Records for this task:
/-- Settles O56, by induction on the number of steps: each step keeps the invariant, hands the commands on in order and delivers
the answer of the one it takes off `Q`. -/
theorem responsesFollowTheOrderOfAcceptance : Obligations.ResponsesFollowTheOrderOfAcceptance := by
  intro n
  induction n with
  | zero => exact fun s _ _ => ⟨⟨[], [], s⟩, [], rfl, by simp, .nil⟩
  | succ n ih =>
    intro s hs hrun
    obtain ⟨hr, hrun'⟩ := State.unreset_succ hrun
    obtain ⟨r, answered, htrace, horder, hans⟩ := ih s.next hs.next hrun'
    refine ⟨_, s.answeredNow ++ answered, by rw [trace_succ, htrace]; rfl, ?_, List.rel_append hs.answers_deliveredNow hans⟩
    calc s.queue ++ (s.acceptedNow ++ r.accepted)
        = s.answeredNow ++ (s.next.queue ++ r.accepted) := by
          rw [← List.append_assoc, State.queue_append_acceptedNow hr, List.append_assoc]
      _ = (s.answeredNow ++ answered) ++ r.final.queue := by rw [horder, List.append_assoc]

/-! ### A command that is not accepted (R43) -/

/-- The pins with another `cmd_valid` and other command words. -/
def Pins.offering (p : Pins) (v : Bool) (c : Command) : Pins := { p with cmdValid := v, command := c }

/-- The state with another value of the counter `held`. -/
def State.withHeld (s : State) (h : ℕ) : State := { s with held := h }

theorem State.withHost_of_eq {s : State} {pins : List Pins} (h : s.host = pins) : s.withHost pins = s := by
  rw [← h]; rfl

/-- Presentation does not read `held`. -/
theorem State.presentDue_withHeld (s : State) (h : ℕ) : (s.withHeld h).presentDue = s.presentDue.withHeld h := by
  have hdue : (s.withHeld h).due = s.due := rfl
  cases hd : s.due with
  | none => rw [State.presentDue_of_none (hdue.trans hd), State.presentDue_of_none hd]
  | some c =>
    rw [State.presentDue_of_due (hdue.trans hd), State.presentDue_of_due hd]
    cases execReply c <;> rfl

/-- The counter `held` after the edge, as the edge would have it for a host with this `cmd_valid`. -/
def State.heldAfter (s : State) (v : Bool) : ℕ :=
  if s.pins.rst then 0 else if s.holdsBack && v then s.heldBefore + 1 else s.heldBefore

theorem State.edge_held (s : State) : s.edge.held = s.heldAfter s.pins.cmdValid := by
  cases hr : s.pins.rst
  · simp [State.heldAfter, hr, State.edge_run hr]
  · simp [State.heldAfter, hr, State.edge_reset hr]

section
variable {s : State} (h : s.accepts = false)
include h

theorem State.queueAfter_of_not_accepts : s.queueAfter = s.undelivered := by simp [State.queueAfter, h]
theorem State.epochAfter_of_not_accepts : s.epochAfter = s.epoch := by simp [State.epochAfter, h]
theorem State.heldBefore_of_not_accepts : s.heldBefore = s.held := by simp [State.heldBefore, h]

/-- The hold on `cmd_ready` at an edge that accepts nothing. -/
theorem State.holdsBack_of_not_accepts : s.holdsBack =
    (decide (s.undelivered.length < Config.depth) && Config.holdsBack s.draws &&
      decide (s.held < Config.holdLimit s.epoch)) := by
  rw [State.holdsBack, State.hasRoom, State.queueAfter_of_not_accepts h, State.epochAfter_of_not_accepts h,
    State.heldBefore_of_not_accepts h]

end

section
variable {s : State} {p : Pins} {ps : List Pins} {v : Bool} {c : Command}
  (hp : (s.withHost (p :: ps)).accepts = false) (hp' : (s.withHost (p.offering v c :: ps)).accepts = false)
include hp hp'

/-- Two edges that accept nothing, the other inputs being equal, differ in `held` alone. -/
theorem State.edge_offering : (s.withHost (p.offering v c :: ps)).edge =
    (s.withHost (p :: ps)).edge.withHeld ((s.withHost (p :: ps)).heldAfter v) := by
  have hrst : (s.withHost (p :: ps)).pins.rst = p.rst := rfl
  have hrst' : (s.withHost (p.offering v c :: ps)).pins.rst = p.rst := rfl
  rw [State.heldAfter, hrst]
  cases hr : p.rst
  · rw [State.edge_run (hrst.trans hr), State.edge_run (hrst'.trans hr)]
    simp only [State.runEdge, State.waitAfter, State.hasRoom, State.queueAfter_of_not_accepts, State.epochAfter_of_not_accepts,
      State.heldBefore_of_not_accepts, State.holdsBack_of_not_accepts, hp, hp']
    rfl
  · rw [State.edge_reset (hrst.trans hr), State.edge_reset (hrst'.trans hr)]
    rfl

/-- Two steps that accept nothing, the other inputs being equal, differ in `held` alone. -/
theorem State.next_offering : (s.withHost (p.offering v c :: ps)).next =
    (s.withHost (p :: ps)).next.withHeld ((s.withHost (p :: ps)).heldAfter v) := by
  rw [State.next, State.edge_offering hp hp', State.presentDue_withHeld, State.next]

end

/-- Nothing is accepted at an edge with `rst = 1`, `cmd_valid = 0` or `cmd_ready = 0` (R29). -/
theorem State.accepts_withHost_eq_false {s : State} {p : Pins} {ps : List Pins} :
    (s.withHost (p :: ps)).accepts = false ↔ p.rst = true ∨ p.cmdValid = false ∨ s.cmdReady = false := by
  simp [State.accepts, State.pins, State.withHost, or_assoc, imp_iff_not_or]

/-- Settles O52: with nothing accepted, the next state differs in `held` alone, which reads `cmd_valid` and none of the words. -/
theorem unacceptedCommandHasNoEffect : Obligations.UnacceptedCommandHasNoEffect := by
  refine ⟨fun s p ps c hhost h => ?_, fun s p ps c v hhost h => ?_⟩ <;> rw [step_eq_next s]
  · have hnext := State.next_offering (v := p.cmdValid) (c := c) (State.accepts_withHost_eq_false (ps := ps).2 h)
      (State.accepts_withHost_eq_false.2 h)
    have hheld : s.heldAfter p.cmdValid = s.next.held := by
      rw [State.next_held, State.edge_held, State.pins_cons hhost]
    rw [State.withHost_of_eq hhost, hheld] at hnext
    exact step_next_iff.2 hnext
  · have h' (w : Bool) : p.rst = true ∨ w = false ∨ s.cmdReady = false := h.imp_right .inr
    have hnext := State.next_offering (v := v) (c := c) (State.accepts_withHost_eq_false (ps := ps).2 (h' p.cmdValid))
      (State.accepts_withHost_eq_false.2 (h' v))
    rw [State.withHost_of_eq hhost] at hnext
    exact ⟨s.next, _, rfl, step_next_iff.2 hnext⟩

end Sys2Proof.Machine

/-!
SUPPORT. The words of each row of the opcode map (R55 to R59), and the statements of `30_encoding.md`.
-/

namespace Sys2Proof

/-! ### A word and its fields (R55) -/

/-- The bits that must be zero, `[31:21]`, `[15:13]` and `[7]` (R55), side by side. -/
def spareBits (w : Word) : BitVec 15 := w.extractLsb' 21 11 ++ w.extractLsb' 13 3 ++ w.extractLsb' 7 1

theorem toNat_append_eq_add {n m : ℕ} (x : BitVec n) (y : BitVec m) : (x ++ y).toNat = x.toNat * 2 ^ m + y.toNat := by
  rw [BitVec.toNat_append, ← Nat.shiftLeft_add_eq_or_of_lt y.isLt, Nat.shiftLeft_eq]

theorem packWord_toNat (op : Bits5) (strat : BitVec 2) (F B : Bits5) :
    (packWord op strat F B).toNat = op.toNat + 2 ^ 5 * strat.toNat + 2 ^ 8 * F.toNat + 2 ^ 16 * B.toNat := by
  unfold packWord
  simp only [toNat_append_eq_add, BitVec.toNat_ofNat]
  omega

/-- A word is packed from its own four fields and from no others, and only where its spare bits are zero. -/
theorem eq_packWord_iff {w : Word} {op : Bits5} {strat : BitVec 2} {F B : Bits5} : w = packWord op strat F B ↔
    fieldOp w = op ∧ fieldStrat w = strat ∧ fieldF w = F ∧ fieldB w = B ∧ spareBits w = 0#15 := by
  simp only [← BitVec.toNat_inj, packWord_toNat, fieldOp, fieldStrat, fieldF, fieldB, spareBits, toNat_append_eq_add,
    BitVec.extractLsb'_toNat, Nat.shiftRight_eq_div_pow, BitVec.toNat_ofNat]
  omega

@[simp] theorem fields_packWord (op : Bits5) (strat : BitVec 2) (F B : Bits5) :
    fieldOp (packWord op strat F B) = op ∧ fieldStrat (packWord op strat F B) = strat ∧
      fieldF (packWord op strat F B) = F ∧ fieldB (packWord op strat F B) = B := by
  obtain ⟨hop, hstrat, hF, hB, -⟩ := eq_packWord_iff.1 (rfl : packWord op strat F B = _)
  exact ⟨hop, hstrat, hF, hB⟩

section
variable (w v : Word)

theorem fieldOp_and : fieldOp (w &&& v) = fieldOp w &&& fieldOp v := BitVec.extractLsb'_and
theorem fieldStrat_and : fieldStrat (w &&& v) = fieldStrat w &&& fieldStrat v := BitVec.extractLsb'_and
theorem fieldF_and : fieldF (w &&& v) = fieldF w &&& fieldF v := BitVec.extractLsb'_and
theorem fieldB_and : fieldB (w &&& v) = fieldB w &&& fieldB v := BitVec.extractLsb'_and
theorem spareBits_and : spareBits (w &&& v) = spareBits w &&& spareBits v := by
  unfold spareBits
  rw [BitVec.extractLsb'_and, BitVec.extractLsb'_and, BitVec.extractLsb'_and, ← BitVec.and_append, ← BitVec.and_append]

end

/-! ### The use of a field by a format (R57, R59) -/

/-- What a format does with one of the fields `word[12:8]` and `word[20:16]` (R57): the field must be zero, or it is a
fractional-bit count, which R59 checks, or it is a shift amount, which R59 does not check. -/
inductive FieldUse where
  | unused
  | count
  | amount

/-- The bits of the field in the mask of the format (R57). -/
def FieldUse.mask : FieldUse → Bits5
  | .unused => BitVec.allOnes 5
  | .count | .amount => 0

/-- The value of the field in the word of a command: 0 where the format does not use it. -/
def FieldUse.keep : FieldUse → Bits5 → Bits5
  | .unused, _ => 0
  | .count, x | .amount, x => x

/-- The values of the field in a legal word (R59). -/
def FieldUse.legal : FieldUse → Finset Bits5
  | .unused => {0}
  | .count => {F | legalCount F = true}
  | .amount => .univ

/-- The number of legal values of a field (R59). -/
def FieldUse.legalNumber : FieldUse → ℕ
  | .unused => 1
  | .count => 30
  | .amount => 32

/-- The use of `word[12:8]` (R57). -/
def Format.useF : Format → FieldUse
  | .S | .C | .T => .count
  | .H | .N => .unused

/-- The use of `word[20:16]` (R57). -/
def Format.useB : Format → FieldUse
  | .C => .count
  | .H => .amount
  | .S | .T | .N => .unused

@[simp] theorem FieldUse.keep_keep (u : FieldUse) (x : Bits5) : u.keep (u.keep x) = u.keep x := by cases u <;> rfl

theorem FieldUse.and_mask_eq_zero_iff (u : FieldUse) (x : Bits5) : x &&& u.mask = 0 ↔ x = u.keep x := by
  cases u with
  | unused => exact BitVec.and_allOnes ▸ Iff.rfl
  | count | amount => exact iff_of_true BitVec.and_zero rfl

theorem FieldUse.keep_of_mem_legal {u : FieldUse} {x : Bits5} (h : x ∈ u.legal) : u.keep x = x := by
  cases u with
  | unused => exact (Finset.mem_singleton.1 h).symm
  | count | amount => rfl

theorem FieldUse.card_legal (u : FieldUse) : u.legal.card = u.legalNumber := by
  cases u <;> decide

/-- The mask of a format fixes `op`, `strat`, the spare bits and the fields it does not use. -/
theorem Format.fields_mask (f : Format) : fieldOp f.mask = BitVec.allOnes 5 ∧ fieldStrat f.mask = BitVec.allOnes 2 ∧
    fieldF f.mask = f.useF.mask ∧ fieldB f.mask = f.useB.mask ∧ spareBits f.mask = BitVec.allOnes 15 := by
  cases f <;> decide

What the exercise asks: The lines above, starting at the one with "decide (s.held <" and ending at the one with "include hp hp'", are the only ones to return, exactly as written.

Response area:
      decide (s.held < Config.holdLimit s.epoch)) := by
  rw [State.holdsBack, State.hasRoom, State.queueAfter_of_not_accepts h, State.epochAfter_of_not_accepts h,
    State.heldBefore_of_not_accepts h]

end

section
variable {s : State} {p : Pins} {ps : List Pins} {v : Bool} {c : Command}
  (hp : (s.withHost (p :: ps)).accepts = false) (hp' : (s.withHost (p.offering v c :: ps)).accepts = false)
include hp hp'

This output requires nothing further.